Before long, it will be impossible for any Mormon in the US to not know someone who is gay, to not have a gay child, sister, or cousin.
Here’s where the pendulum of dissonance tips: Mothers will have to look their gay daughters in the eye and say, “No, you can’t marry your companion. The blessings of family and exaltation are denied to you.”
They are trying to resolve the dissonance by saying that God will eventually provide, or that it’s is a test of faith to build strength. This reasoning will be dashed when parents witness firsthand their children’s sorrow. They will watch that daughter lead a lonely life, or worse – watch her struggle to make a family with someone she does not love.
Or still worse, they will experience the heartbreak of seeing their children excommunicated or fleeing the Church for acceptance elsewhere.
These empty answers will ring hollow, just as they did when LDS leaders fought against the Civil Rights movement. Apostle Mark E. Petersen said in 1954, “It isn’t that he [the Negro] just desires to go to the same theater as the white people. …it appears that the negro seeks absorption with the white race. He will not be satisfied until he achieves it by intermarriage… We must not allow our feeling to carry us away, nor must we feel so sorry for negroes that we will open our arms and embrace them with everything we have. Remember the little statement that we used to say about sin, ‘First we pity, then endure, then embrace.'”
Then, like now, doctrines against marriage will perish and be forgotten. This is already a movement. Now that gay marriage is legal, Mormons will not be able to reconcile love of family values with the denial of these same blessings to an entire class of people.
As time moves on, and Mormons see their excommunicated siblings and children in happy marriages, with well-adjusted children, the Church’s position will eventually topple.
Even now, this question is being tested. This year, a gay man, Taylor Knuth-Bishop, wrote an open letter to his bishop because he was up for excommunication for getting married. It went viral.

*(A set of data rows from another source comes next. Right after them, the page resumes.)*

/-- A read half's answer (R66, R68, R84): UNCORRECTABLE below the sampled depth, the next step waits with the age of step 0; CLEAN or
CORRECTED, after the dispatch with origin MERGE_READ the bytes the mask does not enable are taken from the data read, the entry becomes
ASSEMBLED with a full mask, and its write half is placed, aged in this event (log 36); UNCORRECTABLE at the depth, after the dispatch
the data is discarded with reason UNREADABLE_MERGE: the entry leaves, READs waiting on it are routed again, the report is queued and the
barriers covering it are answered.
A LINE_RETIRE read's answer (R66, R68, R112). While the command's reservation stands: CLEAN or CORRECTED, a line become pending
answers PENDING, no FREE spare latches SPARES_OUT and answers EXHAUSTED, each releasing the reservation; otherwise the lowest FREE spare
becomes HELD, a SERVICE relocation begins in the reserved slot, a request that waits for the home is merged in, and the command stays in
progress. UNCORRECTABLE below the depth retries; at the depth the line is added to the Pending List with origin SERVICE and the command
answered PENDING. With the reservation gone, a delivered line does nothing. -/
def Obligations.RmwAndRetireReadsDeliver : Prop :=
  (∀ (s : State) (id ala step : Nat) (line : ArrayLine) (rest : List Flight) (e : Item) (l : Ladder) (u t : State),
      s.array.inFlight = inFlightNow (.read ala) (.rmwRead (.entry id)) step :: rest →
      findItem s (.entry id) = some e → e.ladder = some l →
      u = dispatchRead e.hla l.ala l.step .mergeRead (classify ala line) (answerTaken rest s) →
      (∀ data, (classify ala line = .clean data ∨ classify ala line = .corrected data) →
        t = placeDrain (.entry id)
              (u.setBuf
                { u.buf with
                  entries := u.buf.entries.map fun x =>
                    if x.id == id then
                      { x with
                        data := mergeLine data x.data x.mask, mask := BitVec.allOnes 64, phase := .assembled, ladder := none }
                    else x }) →
        exec (.rmwReadAnswer line) s = .next (settle t)) ∧
      (classify ala line = .uncorrectable → l.step < l.depth →
        t = ((answerTaken rest s).setBuf
              { s.buf with
                entries := s.buf.entries.map fun x =>
                  if x.id == id then { x with ladder := some { l with step := l.step + 1 } } else x }).setArray
              { s.array with
                inFlight := rest, waiting := s.array.waiting ++ [{ body := .rmwRead (.entry id), age := l.age }] } →
        exec (.rmwReadAnswer line) s = .next (settle t)) ∧
      (classify ala line = .uncorrectable → l.depth ≤ l.step →
        ∀ v, v = queueReport e.hla .unreadableMerge u →
        t = failCovered e.epoch
              ((v.setBuf { v.buf with entries := v.buf.entries.filter (·.id != id) }).setHost
                { v.host with
                  order := v.host.order.map fun r => if r.stage = .waitEntry id then { r with stage := .queued } else r }) →
        exec (.rmwReadAnswer line) s = .next (settle t))) ∧
  (∀ (s : State) (id ala step : Nat) (line : ArrayLine) (rest : List Flight) (r : RetireRead) (c : InProgress)
      (released : State → State) (u t : State),
      s.array.inFlight = inFlightNow (.read ala) (.retireRead id) step :: rest →
      findRetireRead s id = some r → s.port.command = some c →
      (∀ x, released x = x.setReloc
        { x.reloc with
          reserved := none
          queue := x.reloc.queue.filter fun q => match q with
            | .reservation _ => false
            | .request _ _ _ => true
          retireReads := x.reloc.retireReads.map fun q => { q with live := false } }) →
      u = (answerTaken rest s).setReloc
            { s.reloc with retireReads := s.reloc.retireReads.filter (·.id != r.id) } →
      (∀ data, (classify ala line = .clean data ∨ classify ala line = .corrected data) → r.live = true →
        s.reloc.reserved = some r.home →
        (isPending s r.home = true → t = completeCommand c.seq .pending [] (released u) →
          exec (.lineRetireReadAnswer line) s = .next (settle t)) ∧
        (isPending s r.home = false → r.home < fenceValue s → isMoving s r.home = false → lowestFree s = none →
          t = completeCommand c.seq .exhausted []
                (released (u.setAlert { s.alert with causes := s.alert.causes ||| AlertCause.sparesOut.bit })) →
          exec (.lineRetireReadAnswer line) s = .next (settle t)) ∧
        ∀ (spare : Nat) (v : State), isPending s r.home = false → r.home < fenceValue s → isMoving s r.home = false →
          lowestFree s = some spare →
          v = (beginRelocation r.home spare .service data none [] (setMark spare .held u)).setPort
                { s.port with command := some { seq := c.seq, command := .lineRetire r.home true } } →
          ((∀ ref home cause, QueueItem.request ref home cause ∈ s.reloc.queue → home ≠ r.home) →
            exec (.lineRetireReadAnswer line) s = .next (settle v)) ∧
          ∀ (ref : ItemRef) (cause : RelocCause) (e : Item), s.reloc.queue = [.request ref r.home cause] →
            findItem s ref = some e → t = mergeItem ref e (v.setReloc { v.reloc with queue := [] }) →
            exec (.lineRetireReadAnswer line) s = .next (settle t)) ∧
      (∀ data, (classify ala line = .clean data ∨ classify ala line = .corrected data) →
        (r.live = false ∨ s.reloc.reserved ≠ some r.home) → exec (.lineRetireReadAnswer line) s = .next (settle u)) ∧
      (classify ala line = .uncorrectable → r.ladder.step < r.ladder.depth →
        t = ((answerTaken rest s).setReloc
              { s.reloc with
                retireReads := s.reloc.retireReads.map fun q =>
                  if q.id == id then { q with ladder := { q.ladder with step := q.ladder.step + 1 } } else q }).setArray
              { s.array with
                inFlight := rest, waiting := s.array.waiting ++ [{ body := .retireRead id, age := r.ladder.age }] } →
        exec (.lineRetireReadAnswer line) s = .next (settle t)) ∧
      ∀ v, classify ala line = .uncorrectable → r.ladder.depth ≤ r.ladder.step →
        v = pendingAdd r.home .service
              (writeFault .uncorrectableRead (some r.home) (some r.ladder.ala) (some r.ladder.step) u) →
        (r.live = true → s.reloc.reserved = some r.home → t = completeCommand c.seq .pending [] (released v) →
          exec (.lineRetireReadAnswer line) s = .next (settle t)) ∧
        ((r.live = false ∨ s.reloc.reserved ≠ some r.home) → exec (.lineRetireReadAnswer line) s = .next (settle v)))

/-- A SPAN survey read that ends CLEAN at step 0 with no end requested (R142, R144): the line is counted as read, the next line is the
one above, and with SURVEY_GAP other than 0 the gap of that many units begins.
The gap of a SPAN survey expires (R142, R143, R146): past the last line the survey ends with outcome DONE, its report replaces the
last and SURVEY_END latches; a line that is not pending, not MOVING and not held in the buffer or the direct path is read at the
place that serves it, at the Active depth.
The lines a survey visits (R141 to R143, R146): the next visit passes the excluded lines; a line of a SPAN survey that is
pending, MOVING or held in the buffer or the direct path is skipped and counted, and the next one examined. That a visit goes to the
next line of the worklist, and to its limit after the last, is the model's reading of R141 and R150 (log 31).
A SPAN survey read ends (R142, R144, R147 to R149): after the dispatch with origin SURVEY the line is counted by its class and
step, the first uncorrectable line is kept, and the survey goes on to the gap; or it ends: RESET or STOPPED when that was asked,
HALTED_FULL when the dispatch's Pending List add was dropped for fullness. UNCORRECTABLE below the depth retries.
A SPARES survey read ends (R11, R145), with no end asked and a gap set: counted by its class; a spare read CORRECTED or
UNCORRECTABLE that is still FREE becomes DEAD with its record offered, and is counted. That the next line is the next line of the
worklist, and C-J after the last, is the model's reading of R141 and R150 (log 31). The expiry of a SPARES gap, a SURVEY_GAP of 0
and a SPARES read with an end asked are not stated here. -/
def Obligations.SurveyReadsAndGaps : Prop :=
  (∀ (s : State) (ala step : Nat) (line : ArrayLine) (rest : List Flight) (l : LiveSurvey) (d : Ladder) (data : LineData)
      (t : State),
      s.array.inFlight = inFlightNow (.read ala) .surveyRead step :: rest →
      s.survey.live = some l → l.phase = .reading d → l.mode = .span → l.excluded = [] → l.next < l.limit → d.step = 0 →
      l.endRequested = none → s.policy.active.surveyGap ≠ 0 → classify ala line = .clean data →
      t = (answerTaken rest s).setSurvey
            { s.survey with
              live := some
                { l with
                  next := l.next + 1
                  counts := { l.counts with linesRead := l.counts.linesRead + 1 }
                  phase := .gap s.policy.active.surveyGap } } →
      exec (.surveyReadAnswer line) s = .next (settle t)) ∧
  (∀ (s : State) (l : LiveSurvey) (units : Nat) (t : State),
      s.survey.live = some l → l.phase = .gap units → l.mode = .span →
      (l.limit ≤ l.next →
        t = ((nextEvent s).setSurvey
              { live := none
                report := some
                  { mode := l.mode, first := l.first, count := l.count, startTick := l.startTick, endTick := s.tick,
                    outcome := .done, next := l.next, counts := l.counts, firstUncorrectable := l.firstUncorrectable } }).setAlert
              { s.alert with causes := s.alert.causes ||| AlertCause.surveyEnd.bit } →
        exec .surveyGapExpiry s = .next (settle t)) ∧
      (l.next < l.limit → isPending s l.next = false → isMoving s l.next = false →
        (∀ e ∈ s.buf.entries, e.hla ≠ l.next) → (∀ e ∈ s.buf.direct, e.hla ≠ l.next) →
        t = placeRequest .surveyRead
              ((nextEvent s).setSurvey
                { s.survey with
                  live := some
                    { l with
                      phase := .reading
                        { ala := servingPlace s l.next, depth := s.policy.active.retryDepth, step := 0,
                          age := { event := s.ids.event + 1, direct := false, order := s.ids.nextId },
                          granted := false } } }) →
        exec .surveyGapExpiry s = .next (settle t))) ∧
  (
    (∀ (excluded : List Nat) (limit line n : Nat), line ≤ n → n ≤ limit → (n = limit ∨ n ∉ excluded) →
      (∀ x, line ≤ x → x < n → x ∈ excluded) → nextVisit excluded limit line = n) ∧
    ∀ (s : State) (l : LiveSurvey), l.mode = .span → l.excluded = [] → l.next < l.limit →
      (isPending s l.next = true ∨ isMoving s l.next = true ∨ (∃ e ∈ s.buf.entries, e.hla = l.next) ∨
        ∃ e ∈ s.buf.direct, e.hla = l.next) →
      examine l s =
        examine { l with next := l.next + 1, counts := { l.counts with skipped := l.counts.skipped + 1 } } s) ∧
  (∀ (s : State) (ala step : Nat) (line : ArrayLine) (rest : List Flight) (l : LiveSurvey) (d : Ladder) (u t : State),
      s.array.inFlight = inFlightNow (.read ala) .surveyRead step :: rest →
      s.survey.live = some l → l.phase = .reading d → l.mode = .span → l.excluded = [] → l.next < l.limit →
      (classify ala line = .uncorrectable → d.step < d.depth →
        t = ((answerTaken rest s).setSurvey
              { s.survey with live := some { l with phase := .reading { d with step := d.step + 1 } } }).setArray
              { s.array with inFlight := rest, waiting := s.array.waiting ++ [{ body := .surveyRead, age := d.age }] } →
        exec (.surveyReadAnswer line) s = .next (settle t)) ∧
      ∀ (counts : SurveyCounts) (first : Option Nat) (dropped : Prop),
        (classify ala line = .uncorrectable → d.depth ≤ d.step) →
        (((∃ x, classify ala line = .clean x) ∧ first = l.firstUncorrectable ∧
            counts = { l.counts with
              linesRead := l.counts.linesRead + 1
              cleanAfterRetry := l.counts.cleanAfterRetry + (if d.step = 0 then 0 else 1) }) ∨
          ((∃ x, classify ala line = .corrected x) ∧ first = l.firstUncorrectable ∧
            counts = { l.counts with
              linesRead := l.counts.linesRead + 1
              corrected := l.counts.corrected + (if d.step = 0 then 1 else 0)
              retriedCorrected := l.counts.retriedCorrected + (if d.step = 0 then 0 else 1) }) ∨
          (classify ala line = .uncorrectable ∧ first = some (l.firstUncorrectable.getD l.next) ∧
            counts = { l.counts with
              linesRead := l.counts.linesRead + 1, uncorrectable := l.counts.uncorrectable + 1 })) →
        (dropped ↔ classify ala line = .uncorrectable ∧ isMoving s l.next = false ∧ isPending s l.next = false ∧
          32 ≤ s.reloc.pendingList.length) →
        u = dispatchRead l.next d.ala d.step .survey (classify ala line) (answerTaken rest s) →
        (l.endRequested = none → ¬ dropped → s.policy.active.surveyGap ≠ 0 →
          t = u.setSurvey
                { s.survey with
                  live := some
                    { l with
                      next := l.next + 1, counts, firstUncorrectable := first
                      phase := .gap s.policy.active.surveyGap } } →
          exec (.surveyReadAnswer line) s = .next (settle t)) ∧
        ∀ outcome : SurveyOutcome,
          ((l.endRequested = some .reset ∧ outcome = .reset) ∨
            (l.endRequested ≠ some .reset ∧ dropped ∧ outcome = .haltedFull) ∨
            (l.endRequested = some outcome ∧ outcome ≠ .reset ∧ ¬ dropped)) →
          t = (u.setSurvey
                { live := none
                  report := some
                    { mode := l.mode, first := l.first, count := l.count, startTick := l.startTick, endTick := s.tick,
                      outcome, next := l.next + 1, counts, firstUncorrectable := first } }).setAlert
                { u.alert with causes := u.alert.causes ||| AlertCause.surveyEnd.bit } →
          exec (.surveyReadAnswer line) s = .next (settle t)) ∧
  (∀ (s : State) (ala step : Nat) (line : ArrayLine) (rest : List Flight) (l : LiveSurvey) (d : Ladder)
      (counts : SurveyCounts) (first : Option Nat) (dead : Bool) (u t : State),
      s.array.inFlight = inFlightNow (.read ala) .surveyRead step :: rest →
      s.survey.live = some l → l.phase = .reading d → l.mode = .spares → d.depth ≤ d.step → l.endRequested = none →
      s.policy.active.surveyGap ≠ 0 →
      (dead = true ↔ (∀ x, classify ala line ≠ .clean x) ∧ spareStateOf s l.next = some .free) →
      u = (if dead then
            offerRecord (.dead l.next)
              ((answerTaken rest s).setMap { s.map with marks := insertMark l.next .dead s.map.marks })
           else answerTaken rest s) →
      (((∃ x, classify ala line = .clean x) ∧ first = l.firstUncorrectable ∧
          counts = { l.counts with linesRead := l.counts.linesRead + 1 }) ∨
        ((∃ x, classify ala line = .corrected x) ∧ first = l.firstUncorrectable ∧
          counts = { l.counts with
            linesRead := l.counts.linesRead + 1, corrected := l.counts.corrected + 1
            markedDead := l.counts.markedDead + (if dead then 1 else 0) }) ∨
        (classify ala line = .uncorrectable ∧ first = some (l.firstUncorrectable.getD l.next) ∧
          counts = { l.counts with
            linesRead := l.counts.linesRead + 1, uncorrectable := l.counts.uncorrectable + 1
            markedDead := l.counts.markedDead + (if dead then 1 else 0) })) →
      t = u.setSurvey
            { s.survey with
              live := some
                { l with
                  next := nextVisit l.excluded l.limit (l.next + 1), counts, firstUncorrectable := first
                  phase := .gap s.policy.active.surveyGap } } →
      exec (.surveyReadAnswer line) s = .next (settle t))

In my own city, Celeste Carolin has declared her intention to wed her girlfriend, and she will attempt to retain her Church membership. She attends an open and affirming ward that has unconditionally invited all LGBT Mormons to come back to Church. I’ve met her bishop. (He’s my bishop, too.) I find it unlikely that he would willingly excommunicate her, though he may be pressured by higher leaders.
This controversy is about to ignite. And it can only end one way: Acceptance.
CORRECTION 7/1/2015: The LDS Church did not directly contribute money to the Yes on Prop 8 campaign, but instead encouraged members to donate, and it was member donations that were 50% of the funding (plus 80-90% of volunteer time in canvassing). The LDS Church itself donated $190,000 of undisclosed “in kind” value to the campaign.